Among the entries below, find all lines that include "complete" and copy them.

*Given records:*
····················

/-- R178, R179: the permutes write each selected element of group d from sources read before anything is written. `viota` counts
the set bits of its mask below each active element; the counts above bit 512 of a mask register are free values (DESIGN CHOICE, log 4). -/
def Obligations.VectorPermutes : Prop :=
  ∀ (s : State) (d a b : BitVec 5) (m : BitVec 3) (v : BitVec 1), VlBounded s.me → s.me.vstart = 0 →
    let c := s.me
    let w := c.ew
    let n := (c.G b).toNat
    let x (k : Nat) := c.el w a.toNat k
    let y (k : Nat) := if v = 1 then (c.G b).toNat % 2 ^ w else c.el w b.toNat k
    let body := (List.range c.vl.toNat).filter (c.active m)
    let is (i : Instr) (wr : Nat → Bool) (val : Nat → Nat) : Prop := ∃ t, exec i s = .next t ∧ VecWent s t 4 ∧
      GroupWrote s t d wr val ∧ GroupFilled s t d c.vl.toNat ∧ t.me.m = c.m ∧ t.me.fcsr = c.fcsr
    (c.group d = true → c.group a = true → c.maskOk m = true →
      is (.vslideup d a b m) (fun k => inBody c m k && n ≤ k) (fun k => x (k - n)) ∧
      is (.vslidedn d a b m) (inBody c m) (fun k => if k + n < c.vlmax then x (k + n) else 0) ∧
      (c.group b = true → is (.vperm d a b m) (inBody c m)
        (fun k => if c.el w b.toNat k < c.vlmax then x (c.el w b.toNat k) else 0)) ∧
      is (.vexpand d a m) (inBody c m) (fun k => x ((List.range k).filter (c.active m)).length) ∧
      is (.vbcast d b m) (inBody c m) (fun _ => n) ∧
      ((v = 1 ∨ c.group b = true) → is (.vmerge d a b m v) (· < c.vl.toNat) (fun k => if c.active m k then y k else x k)) ∧
      (∃ t, exec (.vcompress d a b m) s = .next (t.setG b (BitVec.ofNat 64 body.length)) ∧ VecWent s t 4 ∧
        GroupWrote s t d (· < body.length) (fun k => x (body.getD k 0)) ∧ GroupFilled s t d body.length ∧ t.me.m = c.m ∧
        t.me.fcsr = c.fcsr)) ∧
    (c.group a = true → exec (.vext d a b) s = wentOn s (fun c =>
      { c.setG d (if n < c.vlmax then BitVec.ofNat 64 (x n) else 0) with vstart := 0, resumed := none })) ∧
    (c.group d = true → ∃ t, exec (.vins d a b) s = .next t ∧ VecWent s t 4 ∧ GroupWrote s t d (· = n) (fun _ => (c.G a).toNat) ∧
      t.me.m = c.m ∧ t.me.fcsr = c.fcsr ∧
      ∀ r < 32, t.me.fillOf r = if n < c.vlmax ∧ r = d.toNat + n / (4096 / w)
        then Max.max (c.fillOf r) ((n % (4096 / w) + 1) * w / 8) else c.fillOf r) ∧
    (c.group d = true → c.maskOk m = true →
     let q : BitVec 3 := b.truncate 3
     ∃ t, exec (.viota d b m) s = .next t ∧ VecWent { s with freeCtr := t.freeCtr } t 4 ∧
      GroupWrote s t d (inBody c m) (fun k =>
        if k ≤ 512 ∨ q = 0 then ((List.range k).filter (c.active q)).length else t.me.el c.ew d.toNat k) ∧
      GroupFilled s t d c.vl.toNat ∧ t.me.m = c.m ∧ t.me.fcsr = c.fcsr)

/-- R146, R180: an integer reduction folds the seed and the active elements; a floating-point one combines the active
elements by the tree of R146 and adds the seed last. The result is element 0 of register d, whose fill becomes EW / 8. -/
def Obligations.VectorReductions : Prop :=
  ∀ (s : State) (d a b : BitVec 5) (m : BitVec 3), VlBounded s.me → s.me.vstart = 0 →
    s.me.group a = true → s.me.maskOk m = true →
    let c := s.me
    let w := c.ew
    let f := if w = 16 then bf16 else if w = 32 then fp32 else fp64
    let z := c.el w b.toNat 0
    let xs := ((List.range c.vl.toNat).filter (c.active m)).map (c.el w a.toNat)
    let sg (u : Nat) : Int := if u < 2 ^ (w - 1) then u else (u : Int) - 2 ^ w
    let un (u : Int) : Nat := (u % 2 ^ w).toNat
    let red (op : Nat → Nat → Nat × FpFlags) : Nat × FpFlags :=
      match treeNode op (fun k => if inBody c m k then some (c.el w a.toNat k) else none) 12 0 with
      | (none, _) => (z, 0)
      | (some x, g) => ((op x z).1, g ||| (op x z).2)
    let is (i : Instr) (r : Nat × FpFlags) : Prop := ∃ t, exec i s = .next t ∧ VecWent s t 4 ∧
      GroupWrote s t d (· = 0) (fun _ => r.1) ∧
      (∀ q < 32, t.me.fillOf q = if q = d.toNat then w / 8 else c.fillOf q) ∧
      t.me.m = c.m ∧ t.me.fcsr = c.fcsr ||| (r.2 ++ 0#2)
    is (.vredsum d a b m) (z + xs.sum, 0) ∧
    is (.vredmin d a b m) (un ((xs.map sg).foldl Min.min (sg z)), 0) ∧
    is (.vredmax d a b m) (un ((xs.map sg).foldl Max.max (sg z)), 0) ∧
    (w ≠ 8 → is (.vfredsum d a b m) (red (f.add c.rm)) ∧ is (.vfredmin d a b m) (red f.min) ∧
      is (.vfredmax d a b m) (red f.max))


/-! ### Vector memory (R161 to R172) -/

/-- R161, R164 to R166, R153: a vector load whose active body elements can all be performed writes them, each from its own
address, sets the group's fill to vl, and stores nothing. The L6P forms read the 3-byte group that holds each code (R134). -/
def Obligations.VectorLoads : Prop :=
  ∀ (s : State) (d a b : BitVec 5) (m : BitVec 3) (i : BitVec 2), VlBounded s.me → s.inParts = false →
    s.me.resumed = none → s.me.group d = true → s.me.maskOk m = true →
    let c := s.me
    let n := c.ew / 8
    let ga := s.G a
    let iw := 8 * 2 ^ i.toNat
    let span := Max.max 1 (c.gf * iw / c.ew)
    let loads (j : Instr) (val : Nat → Nat) : Prop := ∃ t, exec j s = .next t ∧ VecWentMemory s t 4 ∧ t.mem = s.mem ∧
      t.poison = s.poison ∧ GroupWrote s t d (inBody c m) val ∧ GroupFilled s t d c.vl.toNat ∧ t.me.m = c.m
    let one (j : Instr) (at_ : Nat → Word) : Prop := ∀ (pa : Nat → Nat) (unc : Nat → Bool),
      (∀ k, inBody c m k = true → VecReachable s (at_ k) n false (pa k) (unc k)) → loads j (fun k => s.num (pa k) n)
    one (.vld d a m 0) (fun k => ga + BitVec.ofNat 64 (k * n)) ∧
    one (.vldff d a m 0) (fun k => ga + BitVec.ofNat 64 (k * n)) ∧
    one (.vlds d a b m) (fun k => ga + BitVec.ofNat 64 k * s.G b) ∧
    (c.gf * iw ≤ 8 * c.ew → b.toNat % span = 0 → (b.toNat + span ≤ d.toNat ∨ d.toNat + c.gf ≤ b.toNat) →
      one (.vldx d a b m i) (fun k => ga + BitVec.ofNat 64 (c.el iw b.toNat k))) ∧
    (n = 1 → ∀ (pa : Nat → Nat → Nat) (unc : Nat → Nat → Bool),
      (∀ k, inBody c m k = true → ∀ j < 3,
        VecReachable s (ga + BitVec.ofNat 64 (3 * (k / 4) + j)) 1 false (pa k j) (unc k j)) →
      let code (k : Nat) := leNat [s.byte (pa k 0), s.byte (pa k 1), s.byte (pa k 2)] / 2 ^ (6 * (k % 4)) % 64
      loads (.vld d a m 1) code ∧ loads (.vldff d a m 1) code)

/-- R161, R164, R165: a vector store whose active body elements can all be performed writes each at its own address, in
ascending order of elements, and changes no register; every other byte of memory is as before. -/
def Obligations.VectorStores : Prop :=
  ∀ (s : State) (r a b : BitVec 5) (m : BitVec 3) (i : BitVec 2), VlBounded s.me → s.inParts = false →
    s.me.resumed = none → s.me.group r = true → s.me.maskOk m = true → Memory.wf memDefault s.mem = true →
    let c := s.me
    let n := c.ew / 8
    let ga := s.G a
    let iw := 8 * 2 ^ i.toNat
    let span := Max.max 1 (c.gf * iw / c.ew)
    let stores (j : Instr) (ws : List (Nat × Byte)) : Prop := ∃ t, exec j s = .next t ∧ VecWentMemory s t 4 ∧
      (∀ g ∈ t.poison, g ∈ s.poison) ∧ Wrote s t ws ∧ t.me.v = c.v ∧ t.me.fill = c.fill ∧ t.me.m = c.m
    let one (j : Instr) (at_ : Nat → Word) : Prop := ∀ (pa : Nat → Nat) (unc : Nat → Bool),
      (∀ k, inBody c m k = true → VecReachable s (at_ k) n true (pa k) (unc k)) →
      stores j ((bodyOf c m).flatMap (fun k => laid (pa k) (leBytes n (c.el c.ew r.toNat k))))
    (regionOf ga ≠ some .queue → one (.vst r a m 0) (fun k => ga + BitVec.ofNat 64 (k * n))) ∧
    one (.vsts r a b m) (fun k => ga + BitVec.ofNat 64 k * s.G b) ∧
    (c.gf * iw ≤ 8 * c.ew → b.toNat % span = 0 →
      one (.vstx r a b m i) (fun k => ga + BitVec.ofNat 64 (c.el iw b.toNat k))) ∧
    (n = 1 → ∀ (pa : Nat → Nat → Nat) (unc : Nat → Nat → Bool),
      (∀ k, inBody c m k = true → ∀ j < 3,
        VecReachable s (ga + BitVec.ofNat 64 (3 * (k / 4) + j)) 1 true (pa k j) (unc k j)) →
      let codes (k : Nat) := ((List.range 4).map (fun j => c.el 8 r.toNat (k / 4 * 4 + j) % 64 * 2 ^ (6 * j))).sum
      stores (.vst r a m 1) ((bodyOf c m).flatMap (fun k =>
        (List.range 3).map (fun j => (pa k j, (leBytes 3 (codes k)).getD j 0)))))

/-- R161, R156, R166, R349: where element k misses the resident table, a `vld` traps there with its progress in vstart and
in a kind 1 record, the elements below k loaded; a `vldff` shortens vl to k instead, unless k is its lowest active element.
That exactly the elements below k are complete and none above is the model's: the lane groups stop together (DESIGN CHOICE,
log 7; R155 and R156 let them stop apart), and so is the note beside the record of the element at which the instruction was
issued and of whether lane group 0 is complete, which the counters leave unsaid (DEDUCED, log 7). -/
def Obligations.VectorFaultsKeepProgress : Prop :=
  ∀ (s : State) (d a : BitVec 5) (m : BitVec 3) (k q : Nat) (pa : Nat → Nat) (unc : Nat → Bool), VlBounded s.me →
    s.txs = [] → s.me.txa = false → s.inParts = false → s.me.resumed = none → s.me.group d = true → s.me.maskOk m = true →
    let c := s.me
    let n := c.ew / 8
    let at_ (j : Nat) := s.G a + BitVec.ofNat 64 (j * n)
    let lane (j : Nat) := j * c.ew / 256 % 8
    let next (g : Nat) : Nat := (((List.range c.vl.toNat).drop k).find? (fun j => lane j == g)).getD c.vl.toNat
    let words (i : Instr) : List Byte :=
      match encode i with
      | some w => leBytes 4 w.first.toNat ++ leBytes 4 w.second.toNat
      | none => []
    let record (i : Instr) : List Byte := padTo 64 ((List.range 8).flatMap (fun g => leBytes 2 (next g)) ++ words i)
    let i : Instr := .vld d a m 0
    let traps (j : Instr) (t : State) : Prop :=
      exec j s = .next (t.takeTrap s.cur ⟨5, at_ k, s.pc, s.pc, true, false, 1, record j, []⟩)
    let loaded (t : State) : Prop := OnlyCaches s (t.setCtx s.cur c) ∧
      t.me = { c with
        v := t.me.v, vstart := BitVec.ofNat 13 k
        issuedAt := Tbl.put c.issuedAt c.tframe.toNat
          (c.vstart.toNat, ((List.range c.vl.toNat).drop k).all (fun j => lane j != 0), c.cvtSrc)
        cvtSrc := none } ∧
      GroupWrote s t d (fun j => inBody c m j && decide (j < k)) (fun j => s.num (pa j) n)
    inBody c m k = true → (at_ k).toNat % n = 0 → regionOf (at_ k) = none → c.resident (at_ k) n false = .error .vpage →
    (∀ j, inBody c m j = true → j < k → VecReachable s (at_ j) n false (pa j) (unc j)) →
    (∃ t, traps i t ∧ loaded t) ∧
    ((∀ j, inBody c m j = true → k ≤ j) → ∃ t, traps (.vldff d a m 0) t ∧ loaded t) ∧
    (inBody c m q = true → q < k → ∃ t, VecWentMemory s t 4 ∧ t.mem = s.mem ∧
      GroupWrote s t d (fun j => inBody c m j && decide (j < k)) (fun j => s.num (pa j) n) ∧ GroupFilled s t d k ∧
      exec (.vldff d a m 0) s = .next (t.onMe (fun e => { e with vl := BitVec.ofNat 13 k })))

/-- R167, R302: a consuming load whose active body elements lie on live pipped lines reads them and takes one pip of each
line; a line without a pip left is dropped from the directory. -/
def Obligations.VectorConsumingLoads : Prop :=
  ∀ (s : State) (d a : BitVec 5) (m : BitVec 3) (pa : Nat → Nat) (unc : Nat → Bool), VlBounded s.me → DirSorted s →
    s.me.txa = false → s.inParts = false → s.me.resumed = none → s.me.group d = true → s.me.maskOk m = true →
    let c := s.me
    let n := c.ew / 8
    let at_ (k : Nat) := s.G a + BitVec.ofNat 64 (k * n)
    (s.G a).toNat % n = 0 →
    (∀ k, inBody c m k = true → VecReachable s (at_ k) n false (pa k) (unc k) ∧
      (s.dirOf (pa k / 128)).st = .pipped ∧ (s.dirOf (pa k / 128)).pending = false) →
    (∀ k j, inBody c m k = true → inBody c m j = true → pa k / 128 = pa j / 128 →
      (at_ k).toNat / 128 = (at_ j).toNat / 128) →
    ∃ t, exec (.vldc d a m) s = .next t ∧ VecWentMemory s t 4 ∧ t.me.m = c.m ∧
      GroupWrote s t d (inBody c m) (fun k => s.num (pa k) n) ∧ GroupFilled s t d c.vl.toNat ∧
      (∀ k, inBody c m k = true → let e := s.dirOf (pa k / 128)
        (1 < e.pips.toNat → t.dirOf (pa k / 128) = { e with pips := e.pips - 1 }) ∧
        (e.pips.toNat ≤ 1 → Tbl.find t.dir (pa k / 128) = none)) ∧
      ∀ l, (∀ k, inBody c m k = true → pa k / 128 ≠ l) → t.dirOf l = s.dirOf l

····················

*Exercise solution:*
That exactly the elements below k are complete and none above is the model's: the lane groups stop together (DESIGN CHOICE,
issued and of whether lane group 0 is complete, which the counters leave unsaid (DEDUCED, log 7). -/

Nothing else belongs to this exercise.